▶ _Required action_: Where the records below reach the line containing "bit flipped). -/", start transcribing, and end with the line containing "def nanOf (nan", exactly and with nothing else added.

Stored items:
== Segment start ==
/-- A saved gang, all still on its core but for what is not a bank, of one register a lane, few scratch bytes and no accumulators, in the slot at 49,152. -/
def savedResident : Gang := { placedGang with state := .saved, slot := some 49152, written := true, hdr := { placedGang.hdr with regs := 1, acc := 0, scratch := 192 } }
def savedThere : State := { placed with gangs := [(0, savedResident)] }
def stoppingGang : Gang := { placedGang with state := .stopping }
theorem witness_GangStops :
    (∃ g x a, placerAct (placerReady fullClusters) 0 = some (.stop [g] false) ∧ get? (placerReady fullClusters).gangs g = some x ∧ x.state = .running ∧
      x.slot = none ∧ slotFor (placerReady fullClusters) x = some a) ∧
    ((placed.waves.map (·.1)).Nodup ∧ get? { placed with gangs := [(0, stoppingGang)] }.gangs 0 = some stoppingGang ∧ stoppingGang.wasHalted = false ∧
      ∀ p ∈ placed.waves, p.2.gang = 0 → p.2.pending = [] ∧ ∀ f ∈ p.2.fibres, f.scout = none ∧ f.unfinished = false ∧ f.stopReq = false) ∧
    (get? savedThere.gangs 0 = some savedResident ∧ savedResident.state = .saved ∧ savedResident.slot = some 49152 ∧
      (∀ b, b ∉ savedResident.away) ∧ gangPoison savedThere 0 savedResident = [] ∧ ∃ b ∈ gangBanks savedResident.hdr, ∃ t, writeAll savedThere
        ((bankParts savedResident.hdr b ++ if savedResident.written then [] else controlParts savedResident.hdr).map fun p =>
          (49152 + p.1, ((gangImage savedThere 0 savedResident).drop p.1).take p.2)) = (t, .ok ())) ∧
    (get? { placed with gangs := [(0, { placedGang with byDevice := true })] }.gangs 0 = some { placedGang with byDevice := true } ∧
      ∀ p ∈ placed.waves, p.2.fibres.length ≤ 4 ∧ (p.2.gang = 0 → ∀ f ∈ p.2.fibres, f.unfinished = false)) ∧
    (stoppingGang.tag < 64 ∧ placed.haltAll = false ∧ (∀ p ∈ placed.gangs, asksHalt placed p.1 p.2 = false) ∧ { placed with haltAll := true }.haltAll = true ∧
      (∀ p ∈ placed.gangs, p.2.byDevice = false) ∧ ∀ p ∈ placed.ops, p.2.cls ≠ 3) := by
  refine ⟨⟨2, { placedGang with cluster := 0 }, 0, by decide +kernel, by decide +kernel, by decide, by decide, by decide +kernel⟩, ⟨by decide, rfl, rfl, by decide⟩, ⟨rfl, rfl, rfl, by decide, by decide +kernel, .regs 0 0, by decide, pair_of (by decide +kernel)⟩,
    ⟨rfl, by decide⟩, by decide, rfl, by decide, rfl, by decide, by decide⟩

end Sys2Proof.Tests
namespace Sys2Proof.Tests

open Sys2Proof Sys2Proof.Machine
== Segment end ==
== Segment start ==
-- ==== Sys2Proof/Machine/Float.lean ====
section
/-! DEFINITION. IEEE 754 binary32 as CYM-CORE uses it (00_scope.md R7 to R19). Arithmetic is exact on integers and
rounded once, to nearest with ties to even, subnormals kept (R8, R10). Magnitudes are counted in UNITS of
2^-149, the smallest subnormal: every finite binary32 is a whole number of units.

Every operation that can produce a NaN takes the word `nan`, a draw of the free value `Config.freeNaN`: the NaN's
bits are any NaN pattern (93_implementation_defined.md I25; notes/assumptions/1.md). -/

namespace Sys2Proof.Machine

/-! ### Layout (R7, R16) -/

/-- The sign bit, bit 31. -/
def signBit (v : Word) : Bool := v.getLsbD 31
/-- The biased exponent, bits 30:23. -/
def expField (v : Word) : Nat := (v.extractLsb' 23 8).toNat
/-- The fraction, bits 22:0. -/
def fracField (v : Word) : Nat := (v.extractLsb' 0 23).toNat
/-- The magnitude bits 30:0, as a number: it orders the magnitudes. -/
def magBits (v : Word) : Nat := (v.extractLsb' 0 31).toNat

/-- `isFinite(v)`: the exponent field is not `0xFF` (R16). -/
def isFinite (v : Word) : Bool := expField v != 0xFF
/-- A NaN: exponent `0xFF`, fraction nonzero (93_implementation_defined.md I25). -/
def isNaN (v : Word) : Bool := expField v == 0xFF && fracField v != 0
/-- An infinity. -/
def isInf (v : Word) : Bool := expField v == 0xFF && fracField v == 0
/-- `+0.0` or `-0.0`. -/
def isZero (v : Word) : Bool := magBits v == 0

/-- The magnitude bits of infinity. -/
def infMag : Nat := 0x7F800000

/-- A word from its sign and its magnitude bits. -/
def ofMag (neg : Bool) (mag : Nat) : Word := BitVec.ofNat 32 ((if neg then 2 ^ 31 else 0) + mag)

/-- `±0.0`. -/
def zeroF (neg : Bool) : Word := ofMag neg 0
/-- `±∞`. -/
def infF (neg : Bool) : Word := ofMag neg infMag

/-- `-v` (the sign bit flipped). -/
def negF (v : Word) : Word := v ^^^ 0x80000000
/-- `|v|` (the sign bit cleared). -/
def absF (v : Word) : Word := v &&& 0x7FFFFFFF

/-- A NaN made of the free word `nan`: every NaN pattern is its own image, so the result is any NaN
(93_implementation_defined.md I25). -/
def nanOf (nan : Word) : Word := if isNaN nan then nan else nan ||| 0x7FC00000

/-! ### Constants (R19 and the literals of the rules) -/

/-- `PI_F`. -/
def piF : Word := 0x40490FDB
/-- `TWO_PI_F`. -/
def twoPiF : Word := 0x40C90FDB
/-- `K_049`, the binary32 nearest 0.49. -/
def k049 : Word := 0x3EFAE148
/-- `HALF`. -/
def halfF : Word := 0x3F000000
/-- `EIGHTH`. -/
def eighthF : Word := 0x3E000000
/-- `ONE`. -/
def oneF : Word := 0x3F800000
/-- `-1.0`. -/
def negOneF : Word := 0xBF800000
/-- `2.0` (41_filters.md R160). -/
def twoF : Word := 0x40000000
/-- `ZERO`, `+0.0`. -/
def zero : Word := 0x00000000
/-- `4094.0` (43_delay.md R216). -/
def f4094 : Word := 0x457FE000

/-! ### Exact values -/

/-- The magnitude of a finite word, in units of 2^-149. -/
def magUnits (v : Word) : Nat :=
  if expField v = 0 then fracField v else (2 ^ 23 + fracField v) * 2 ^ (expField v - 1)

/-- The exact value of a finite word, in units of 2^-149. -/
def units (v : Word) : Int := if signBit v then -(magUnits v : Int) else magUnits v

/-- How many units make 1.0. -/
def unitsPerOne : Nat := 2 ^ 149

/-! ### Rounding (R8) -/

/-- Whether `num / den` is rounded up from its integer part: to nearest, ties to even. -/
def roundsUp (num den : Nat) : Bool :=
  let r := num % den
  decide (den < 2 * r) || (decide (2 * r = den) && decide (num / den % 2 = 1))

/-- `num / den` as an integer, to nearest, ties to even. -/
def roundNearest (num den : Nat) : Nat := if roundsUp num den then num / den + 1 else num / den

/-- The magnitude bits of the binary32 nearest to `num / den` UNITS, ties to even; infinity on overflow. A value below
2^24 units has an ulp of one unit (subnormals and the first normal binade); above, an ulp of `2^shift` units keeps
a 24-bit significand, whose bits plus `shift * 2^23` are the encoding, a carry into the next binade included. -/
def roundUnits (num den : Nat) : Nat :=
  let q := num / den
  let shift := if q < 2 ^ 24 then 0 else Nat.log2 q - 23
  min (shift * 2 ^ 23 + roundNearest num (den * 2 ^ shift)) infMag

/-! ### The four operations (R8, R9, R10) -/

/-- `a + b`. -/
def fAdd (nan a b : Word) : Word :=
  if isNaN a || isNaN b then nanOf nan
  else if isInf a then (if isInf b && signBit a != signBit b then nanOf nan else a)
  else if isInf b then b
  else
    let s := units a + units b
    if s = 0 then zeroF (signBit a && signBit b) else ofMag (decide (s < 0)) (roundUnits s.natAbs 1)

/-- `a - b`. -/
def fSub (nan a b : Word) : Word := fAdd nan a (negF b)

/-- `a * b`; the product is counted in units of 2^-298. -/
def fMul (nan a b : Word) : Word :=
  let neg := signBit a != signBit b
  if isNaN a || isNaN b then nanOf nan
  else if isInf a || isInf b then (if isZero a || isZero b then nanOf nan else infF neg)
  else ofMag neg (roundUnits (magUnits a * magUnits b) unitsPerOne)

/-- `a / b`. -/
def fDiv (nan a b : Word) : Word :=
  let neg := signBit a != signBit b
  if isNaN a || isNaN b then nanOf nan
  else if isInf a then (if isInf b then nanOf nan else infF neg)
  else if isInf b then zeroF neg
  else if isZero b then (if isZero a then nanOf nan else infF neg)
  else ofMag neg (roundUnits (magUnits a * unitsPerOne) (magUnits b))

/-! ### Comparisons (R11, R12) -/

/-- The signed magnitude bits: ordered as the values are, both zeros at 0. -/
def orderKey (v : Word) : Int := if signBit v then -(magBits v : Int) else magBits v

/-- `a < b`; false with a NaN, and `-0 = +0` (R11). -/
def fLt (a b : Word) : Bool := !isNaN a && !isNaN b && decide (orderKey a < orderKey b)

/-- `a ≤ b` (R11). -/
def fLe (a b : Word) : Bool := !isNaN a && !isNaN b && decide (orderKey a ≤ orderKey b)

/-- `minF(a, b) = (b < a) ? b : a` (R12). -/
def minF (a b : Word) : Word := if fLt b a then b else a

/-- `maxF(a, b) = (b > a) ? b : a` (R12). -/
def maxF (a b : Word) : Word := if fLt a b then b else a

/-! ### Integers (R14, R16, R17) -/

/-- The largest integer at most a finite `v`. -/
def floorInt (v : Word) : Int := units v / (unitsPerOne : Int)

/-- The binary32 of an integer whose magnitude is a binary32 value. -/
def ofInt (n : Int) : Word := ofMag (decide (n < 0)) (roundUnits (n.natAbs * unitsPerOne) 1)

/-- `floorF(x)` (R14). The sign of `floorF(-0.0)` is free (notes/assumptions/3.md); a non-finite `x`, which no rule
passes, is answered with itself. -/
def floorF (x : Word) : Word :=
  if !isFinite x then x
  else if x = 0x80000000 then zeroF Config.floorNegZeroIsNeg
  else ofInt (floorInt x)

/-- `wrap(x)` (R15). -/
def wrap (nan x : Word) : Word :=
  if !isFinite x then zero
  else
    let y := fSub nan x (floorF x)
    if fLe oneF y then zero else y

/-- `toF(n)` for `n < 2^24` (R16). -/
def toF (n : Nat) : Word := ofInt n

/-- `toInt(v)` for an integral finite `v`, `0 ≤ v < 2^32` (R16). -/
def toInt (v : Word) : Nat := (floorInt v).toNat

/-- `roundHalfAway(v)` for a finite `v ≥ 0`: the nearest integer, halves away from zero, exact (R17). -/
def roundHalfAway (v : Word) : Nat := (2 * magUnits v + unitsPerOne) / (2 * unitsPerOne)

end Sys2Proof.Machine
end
== Segment end ==
== Segment start ==
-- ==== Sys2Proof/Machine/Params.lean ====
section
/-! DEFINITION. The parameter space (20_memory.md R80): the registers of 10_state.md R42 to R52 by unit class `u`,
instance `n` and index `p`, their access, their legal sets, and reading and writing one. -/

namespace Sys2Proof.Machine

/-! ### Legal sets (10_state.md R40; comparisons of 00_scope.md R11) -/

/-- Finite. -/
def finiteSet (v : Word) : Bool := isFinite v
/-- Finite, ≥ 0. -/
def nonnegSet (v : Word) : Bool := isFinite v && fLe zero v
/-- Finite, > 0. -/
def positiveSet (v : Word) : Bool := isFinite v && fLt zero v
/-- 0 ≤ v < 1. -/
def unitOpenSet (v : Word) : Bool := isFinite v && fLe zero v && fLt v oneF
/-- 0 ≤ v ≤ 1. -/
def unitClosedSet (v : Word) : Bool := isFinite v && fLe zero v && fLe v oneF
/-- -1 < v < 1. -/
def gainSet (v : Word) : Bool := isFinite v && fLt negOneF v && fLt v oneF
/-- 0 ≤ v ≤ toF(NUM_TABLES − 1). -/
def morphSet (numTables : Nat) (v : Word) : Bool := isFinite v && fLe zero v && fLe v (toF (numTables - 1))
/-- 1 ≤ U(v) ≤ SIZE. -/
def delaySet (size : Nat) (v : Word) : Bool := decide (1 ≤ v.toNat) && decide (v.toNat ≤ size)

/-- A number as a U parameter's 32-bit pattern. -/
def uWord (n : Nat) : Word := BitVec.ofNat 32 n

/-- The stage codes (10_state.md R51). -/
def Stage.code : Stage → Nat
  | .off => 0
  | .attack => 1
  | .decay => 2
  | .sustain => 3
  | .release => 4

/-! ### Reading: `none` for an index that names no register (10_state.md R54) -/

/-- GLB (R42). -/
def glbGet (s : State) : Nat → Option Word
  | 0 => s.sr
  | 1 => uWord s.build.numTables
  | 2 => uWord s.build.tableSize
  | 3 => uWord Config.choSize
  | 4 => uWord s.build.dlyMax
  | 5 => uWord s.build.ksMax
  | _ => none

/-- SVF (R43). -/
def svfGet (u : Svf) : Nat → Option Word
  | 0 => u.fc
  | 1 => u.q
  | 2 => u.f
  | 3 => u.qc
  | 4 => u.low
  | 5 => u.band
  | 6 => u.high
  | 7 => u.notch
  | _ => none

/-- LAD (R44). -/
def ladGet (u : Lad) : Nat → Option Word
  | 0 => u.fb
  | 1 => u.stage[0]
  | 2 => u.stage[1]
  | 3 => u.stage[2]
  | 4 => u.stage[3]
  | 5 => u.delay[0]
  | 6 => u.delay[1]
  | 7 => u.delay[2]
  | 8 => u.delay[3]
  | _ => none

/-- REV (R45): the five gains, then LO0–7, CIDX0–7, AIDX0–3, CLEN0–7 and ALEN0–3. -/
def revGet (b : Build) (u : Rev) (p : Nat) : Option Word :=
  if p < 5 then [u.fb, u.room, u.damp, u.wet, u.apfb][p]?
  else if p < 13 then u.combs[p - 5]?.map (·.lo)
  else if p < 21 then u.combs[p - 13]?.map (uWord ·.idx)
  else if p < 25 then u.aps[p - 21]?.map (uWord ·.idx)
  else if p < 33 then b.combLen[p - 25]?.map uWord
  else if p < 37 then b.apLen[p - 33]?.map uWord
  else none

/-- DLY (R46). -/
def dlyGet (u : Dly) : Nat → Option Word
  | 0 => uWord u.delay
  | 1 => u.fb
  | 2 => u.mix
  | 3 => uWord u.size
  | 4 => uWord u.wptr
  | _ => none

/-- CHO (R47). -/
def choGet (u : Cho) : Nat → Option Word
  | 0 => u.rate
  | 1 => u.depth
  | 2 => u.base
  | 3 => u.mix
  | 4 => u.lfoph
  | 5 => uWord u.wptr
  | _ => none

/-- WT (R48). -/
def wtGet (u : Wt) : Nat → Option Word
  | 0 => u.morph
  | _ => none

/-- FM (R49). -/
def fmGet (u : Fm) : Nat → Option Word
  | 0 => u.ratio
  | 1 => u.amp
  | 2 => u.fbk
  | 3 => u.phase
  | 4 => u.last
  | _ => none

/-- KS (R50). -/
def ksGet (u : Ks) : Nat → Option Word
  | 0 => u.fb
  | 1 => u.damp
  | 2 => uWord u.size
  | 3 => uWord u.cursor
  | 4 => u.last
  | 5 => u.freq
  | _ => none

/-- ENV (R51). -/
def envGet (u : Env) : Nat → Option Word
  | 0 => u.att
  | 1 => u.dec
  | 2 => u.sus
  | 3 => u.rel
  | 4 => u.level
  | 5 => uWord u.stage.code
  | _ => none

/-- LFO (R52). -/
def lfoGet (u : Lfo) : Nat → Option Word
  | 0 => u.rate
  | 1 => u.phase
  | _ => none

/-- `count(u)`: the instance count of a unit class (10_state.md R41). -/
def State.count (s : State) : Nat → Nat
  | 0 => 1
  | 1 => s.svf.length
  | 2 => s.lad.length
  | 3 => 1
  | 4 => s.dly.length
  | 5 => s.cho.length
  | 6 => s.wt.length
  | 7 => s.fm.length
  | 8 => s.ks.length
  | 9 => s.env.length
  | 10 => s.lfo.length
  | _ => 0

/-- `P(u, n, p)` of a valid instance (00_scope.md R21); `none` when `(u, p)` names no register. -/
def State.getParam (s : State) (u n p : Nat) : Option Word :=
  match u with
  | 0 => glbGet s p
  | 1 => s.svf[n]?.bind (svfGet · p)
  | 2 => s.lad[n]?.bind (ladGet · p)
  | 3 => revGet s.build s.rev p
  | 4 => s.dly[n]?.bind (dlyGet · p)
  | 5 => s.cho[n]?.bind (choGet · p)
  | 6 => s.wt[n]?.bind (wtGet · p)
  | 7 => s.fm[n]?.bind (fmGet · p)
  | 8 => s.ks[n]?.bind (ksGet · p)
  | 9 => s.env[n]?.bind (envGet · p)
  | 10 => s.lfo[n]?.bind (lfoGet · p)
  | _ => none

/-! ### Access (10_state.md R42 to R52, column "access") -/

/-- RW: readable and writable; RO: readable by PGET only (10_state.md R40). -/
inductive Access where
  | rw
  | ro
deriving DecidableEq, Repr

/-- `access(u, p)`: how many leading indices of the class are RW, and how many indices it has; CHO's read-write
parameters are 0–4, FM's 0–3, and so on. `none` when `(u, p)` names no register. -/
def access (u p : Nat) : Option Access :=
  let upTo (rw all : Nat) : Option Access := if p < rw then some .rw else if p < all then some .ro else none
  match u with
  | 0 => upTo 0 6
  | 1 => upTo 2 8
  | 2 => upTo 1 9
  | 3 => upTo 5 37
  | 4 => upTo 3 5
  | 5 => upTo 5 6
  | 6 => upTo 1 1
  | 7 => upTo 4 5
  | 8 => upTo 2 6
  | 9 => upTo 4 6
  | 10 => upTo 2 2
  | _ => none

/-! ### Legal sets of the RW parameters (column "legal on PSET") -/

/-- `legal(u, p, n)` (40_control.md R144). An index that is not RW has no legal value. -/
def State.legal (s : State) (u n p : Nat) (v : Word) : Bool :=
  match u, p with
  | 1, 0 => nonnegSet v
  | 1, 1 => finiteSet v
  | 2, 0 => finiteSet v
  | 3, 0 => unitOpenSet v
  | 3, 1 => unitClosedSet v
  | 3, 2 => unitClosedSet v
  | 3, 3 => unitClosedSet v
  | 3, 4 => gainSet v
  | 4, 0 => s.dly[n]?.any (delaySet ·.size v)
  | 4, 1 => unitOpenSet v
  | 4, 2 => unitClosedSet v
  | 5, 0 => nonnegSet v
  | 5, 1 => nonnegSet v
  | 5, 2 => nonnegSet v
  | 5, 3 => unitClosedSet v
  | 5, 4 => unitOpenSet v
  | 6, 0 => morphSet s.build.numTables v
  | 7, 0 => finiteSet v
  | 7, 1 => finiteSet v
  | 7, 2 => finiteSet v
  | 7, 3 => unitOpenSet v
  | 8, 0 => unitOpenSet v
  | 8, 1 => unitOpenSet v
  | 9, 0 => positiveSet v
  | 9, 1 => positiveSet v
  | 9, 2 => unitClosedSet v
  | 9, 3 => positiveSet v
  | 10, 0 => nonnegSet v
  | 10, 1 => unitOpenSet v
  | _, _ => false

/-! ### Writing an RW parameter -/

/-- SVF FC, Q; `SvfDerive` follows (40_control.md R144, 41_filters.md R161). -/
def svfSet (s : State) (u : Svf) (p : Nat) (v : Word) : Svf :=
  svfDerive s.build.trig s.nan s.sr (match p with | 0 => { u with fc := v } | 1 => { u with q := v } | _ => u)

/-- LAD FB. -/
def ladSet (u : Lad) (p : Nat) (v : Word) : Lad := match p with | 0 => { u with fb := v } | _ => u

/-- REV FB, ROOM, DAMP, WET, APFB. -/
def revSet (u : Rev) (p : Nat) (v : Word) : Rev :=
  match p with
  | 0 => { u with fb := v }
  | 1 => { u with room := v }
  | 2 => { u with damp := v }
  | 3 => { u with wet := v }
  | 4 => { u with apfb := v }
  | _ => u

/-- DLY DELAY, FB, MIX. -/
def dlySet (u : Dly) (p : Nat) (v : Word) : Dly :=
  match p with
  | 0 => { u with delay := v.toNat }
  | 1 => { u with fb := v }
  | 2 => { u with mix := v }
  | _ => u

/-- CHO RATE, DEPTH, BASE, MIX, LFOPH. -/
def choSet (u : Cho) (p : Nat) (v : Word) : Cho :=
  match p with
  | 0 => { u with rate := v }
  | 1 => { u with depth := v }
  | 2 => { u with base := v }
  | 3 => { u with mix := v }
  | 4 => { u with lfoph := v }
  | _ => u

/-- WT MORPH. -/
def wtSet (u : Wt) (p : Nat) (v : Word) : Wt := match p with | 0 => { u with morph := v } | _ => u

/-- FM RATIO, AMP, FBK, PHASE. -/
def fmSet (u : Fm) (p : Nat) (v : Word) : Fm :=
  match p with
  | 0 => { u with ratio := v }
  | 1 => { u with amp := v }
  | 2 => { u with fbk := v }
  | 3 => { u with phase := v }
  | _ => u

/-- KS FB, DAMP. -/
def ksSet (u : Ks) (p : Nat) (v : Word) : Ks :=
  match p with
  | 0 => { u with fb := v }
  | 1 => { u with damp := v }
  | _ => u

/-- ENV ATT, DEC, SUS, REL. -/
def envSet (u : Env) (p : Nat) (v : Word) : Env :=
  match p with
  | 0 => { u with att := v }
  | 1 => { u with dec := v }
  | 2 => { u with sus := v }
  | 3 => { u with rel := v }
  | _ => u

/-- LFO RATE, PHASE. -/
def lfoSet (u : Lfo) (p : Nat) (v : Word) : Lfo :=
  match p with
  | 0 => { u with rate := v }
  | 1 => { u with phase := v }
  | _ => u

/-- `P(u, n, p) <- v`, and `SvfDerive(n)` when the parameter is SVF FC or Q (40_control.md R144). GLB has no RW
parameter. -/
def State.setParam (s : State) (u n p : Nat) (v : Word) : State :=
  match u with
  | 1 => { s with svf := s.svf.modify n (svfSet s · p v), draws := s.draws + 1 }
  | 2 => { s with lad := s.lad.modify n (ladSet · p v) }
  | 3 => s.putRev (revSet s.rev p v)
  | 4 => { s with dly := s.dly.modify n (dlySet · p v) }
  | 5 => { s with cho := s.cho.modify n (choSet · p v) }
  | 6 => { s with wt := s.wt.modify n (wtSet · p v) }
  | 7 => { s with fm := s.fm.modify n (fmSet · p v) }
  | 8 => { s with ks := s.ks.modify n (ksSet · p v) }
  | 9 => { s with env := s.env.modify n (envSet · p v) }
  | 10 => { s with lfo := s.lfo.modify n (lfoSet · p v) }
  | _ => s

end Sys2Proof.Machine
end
== Segment end ==
▶ _Task result_:
/-- `-v` (the sign bit flipped). -/
def negF (v : Word) : Word := v ^^^ 0x80000000
/-- `|v|` (the sign bit cleared). -/
def absF (v : Word) : Word := v &&& 0x7FFFFFFF

/-- A NaN made of the free word `nan`: every NaN pattern is its own image, so the result is any NaN
(93_implementation_defined.md I25). -/
def nanOf (nan : Word) : Word := if isNaN nan then nan else nan ||| 0x7FC00000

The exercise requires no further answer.